§ DIRECTIONS
The data below holds the lines to copy: everything from the line containing "General registers -/" to the line containing "def GReg.frayed (v", both ends included, set down exactly.

§ RECORDS FOR THIS TASK
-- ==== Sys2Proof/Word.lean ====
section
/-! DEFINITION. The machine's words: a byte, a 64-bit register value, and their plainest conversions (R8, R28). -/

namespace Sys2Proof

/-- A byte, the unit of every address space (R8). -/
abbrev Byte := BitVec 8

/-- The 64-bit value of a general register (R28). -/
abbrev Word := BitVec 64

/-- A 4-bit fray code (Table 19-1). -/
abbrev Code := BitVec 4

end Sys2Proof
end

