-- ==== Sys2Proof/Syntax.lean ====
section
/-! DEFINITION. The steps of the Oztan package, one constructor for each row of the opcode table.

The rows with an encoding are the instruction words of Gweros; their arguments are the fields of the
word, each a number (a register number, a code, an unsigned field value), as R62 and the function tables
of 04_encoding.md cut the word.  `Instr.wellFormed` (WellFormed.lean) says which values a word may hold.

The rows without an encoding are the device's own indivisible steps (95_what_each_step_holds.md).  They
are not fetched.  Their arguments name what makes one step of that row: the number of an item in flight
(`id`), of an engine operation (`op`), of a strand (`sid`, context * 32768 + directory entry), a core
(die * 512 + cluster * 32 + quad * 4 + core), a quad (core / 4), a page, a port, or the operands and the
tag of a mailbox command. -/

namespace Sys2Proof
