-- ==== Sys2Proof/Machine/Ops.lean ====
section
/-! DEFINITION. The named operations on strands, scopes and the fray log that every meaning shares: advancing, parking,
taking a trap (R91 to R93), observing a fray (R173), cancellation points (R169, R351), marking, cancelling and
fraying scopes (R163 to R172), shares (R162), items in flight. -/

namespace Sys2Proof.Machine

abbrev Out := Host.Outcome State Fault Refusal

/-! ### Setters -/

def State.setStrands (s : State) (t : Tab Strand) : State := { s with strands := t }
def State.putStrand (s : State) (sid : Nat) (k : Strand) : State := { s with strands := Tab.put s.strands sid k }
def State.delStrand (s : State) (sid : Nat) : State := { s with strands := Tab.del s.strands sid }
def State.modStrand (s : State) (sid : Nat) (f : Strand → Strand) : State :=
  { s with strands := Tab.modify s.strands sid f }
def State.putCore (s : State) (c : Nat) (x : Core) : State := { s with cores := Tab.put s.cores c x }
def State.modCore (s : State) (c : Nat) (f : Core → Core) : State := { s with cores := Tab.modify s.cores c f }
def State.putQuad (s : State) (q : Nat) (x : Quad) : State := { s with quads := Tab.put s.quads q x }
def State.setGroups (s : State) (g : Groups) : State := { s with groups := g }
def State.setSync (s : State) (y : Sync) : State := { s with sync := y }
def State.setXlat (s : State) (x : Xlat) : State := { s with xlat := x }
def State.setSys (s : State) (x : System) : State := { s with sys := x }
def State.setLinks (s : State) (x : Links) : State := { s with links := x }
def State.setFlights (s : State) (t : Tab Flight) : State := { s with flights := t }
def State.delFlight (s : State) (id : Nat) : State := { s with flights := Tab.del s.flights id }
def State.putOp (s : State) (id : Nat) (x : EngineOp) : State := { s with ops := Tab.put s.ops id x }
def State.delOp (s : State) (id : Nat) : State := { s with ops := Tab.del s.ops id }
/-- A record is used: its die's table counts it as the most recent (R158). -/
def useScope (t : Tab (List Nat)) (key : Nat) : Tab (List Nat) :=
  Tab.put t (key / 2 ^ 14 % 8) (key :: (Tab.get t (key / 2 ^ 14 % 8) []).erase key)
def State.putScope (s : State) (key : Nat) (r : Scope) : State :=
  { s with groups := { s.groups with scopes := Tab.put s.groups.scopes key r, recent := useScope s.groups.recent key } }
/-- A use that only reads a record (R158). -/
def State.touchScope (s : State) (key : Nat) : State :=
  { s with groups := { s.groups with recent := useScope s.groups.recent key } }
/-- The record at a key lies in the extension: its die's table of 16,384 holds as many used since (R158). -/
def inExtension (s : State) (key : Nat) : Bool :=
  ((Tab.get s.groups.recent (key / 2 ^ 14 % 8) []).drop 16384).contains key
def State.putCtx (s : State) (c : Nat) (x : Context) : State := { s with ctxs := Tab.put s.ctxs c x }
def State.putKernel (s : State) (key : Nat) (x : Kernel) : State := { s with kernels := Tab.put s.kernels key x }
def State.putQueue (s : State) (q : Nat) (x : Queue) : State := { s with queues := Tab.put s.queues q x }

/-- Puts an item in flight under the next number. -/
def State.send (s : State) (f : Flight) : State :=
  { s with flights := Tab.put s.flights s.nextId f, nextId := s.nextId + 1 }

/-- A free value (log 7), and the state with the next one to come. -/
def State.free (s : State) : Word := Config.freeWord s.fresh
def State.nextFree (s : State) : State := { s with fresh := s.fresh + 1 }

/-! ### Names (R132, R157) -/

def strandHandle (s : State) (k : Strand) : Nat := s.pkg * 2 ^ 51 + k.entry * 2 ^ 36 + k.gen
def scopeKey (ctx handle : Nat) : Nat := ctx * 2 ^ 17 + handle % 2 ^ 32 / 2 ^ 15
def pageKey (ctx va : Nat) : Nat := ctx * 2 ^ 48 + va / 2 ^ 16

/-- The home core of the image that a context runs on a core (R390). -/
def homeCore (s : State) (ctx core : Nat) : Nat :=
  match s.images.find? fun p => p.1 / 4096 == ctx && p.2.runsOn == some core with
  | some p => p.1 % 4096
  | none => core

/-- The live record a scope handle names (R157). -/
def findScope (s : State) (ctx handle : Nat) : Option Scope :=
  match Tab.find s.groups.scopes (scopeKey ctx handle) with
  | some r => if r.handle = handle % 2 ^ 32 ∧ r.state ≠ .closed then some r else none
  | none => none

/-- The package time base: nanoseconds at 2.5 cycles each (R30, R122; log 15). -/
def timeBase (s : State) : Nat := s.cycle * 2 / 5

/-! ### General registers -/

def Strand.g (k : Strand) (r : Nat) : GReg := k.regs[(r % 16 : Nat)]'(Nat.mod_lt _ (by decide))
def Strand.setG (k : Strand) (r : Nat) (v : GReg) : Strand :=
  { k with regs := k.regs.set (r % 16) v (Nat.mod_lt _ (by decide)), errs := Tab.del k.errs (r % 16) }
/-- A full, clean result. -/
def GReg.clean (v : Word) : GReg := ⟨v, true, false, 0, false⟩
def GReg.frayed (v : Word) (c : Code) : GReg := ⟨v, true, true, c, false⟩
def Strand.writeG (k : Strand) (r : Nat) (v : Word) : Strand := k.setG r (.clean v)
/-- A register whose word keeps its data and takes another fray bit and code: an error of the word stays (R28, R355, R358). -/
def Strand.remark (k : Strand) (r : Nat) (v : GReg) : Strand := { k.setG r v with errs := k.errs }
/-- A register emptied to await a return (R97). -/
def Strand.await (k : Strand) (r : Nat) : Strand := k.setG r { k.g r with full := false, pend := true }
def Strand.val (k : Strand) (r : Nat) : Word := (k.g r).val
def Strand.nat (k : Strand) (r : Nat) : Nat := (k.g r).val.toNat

§ ANSWER
/-! ### General registers -/

def Strand.g (k : Strand) (r : Nat) : GReg := k.regs[(r % 16 : Nat)]'(Nat.mod_lt _ (by decide))
def Strand.setG (k : Strand) (r : Nat) (v : GReg) : Strand :=
  { k with regs := k.regs.set (r % 16) v (Nat.mod_lt _ (by decide)), errs := Tab.del k.errs (r % 16) }
/-- A full, clean result. -/
def GReg.clean (v : Word) : GReg := ⟨v, true, false, 0, false⟩
def GReg.frayed (v : Word) (c : Code) : GReg := ⟨v, true, true, c, false⟩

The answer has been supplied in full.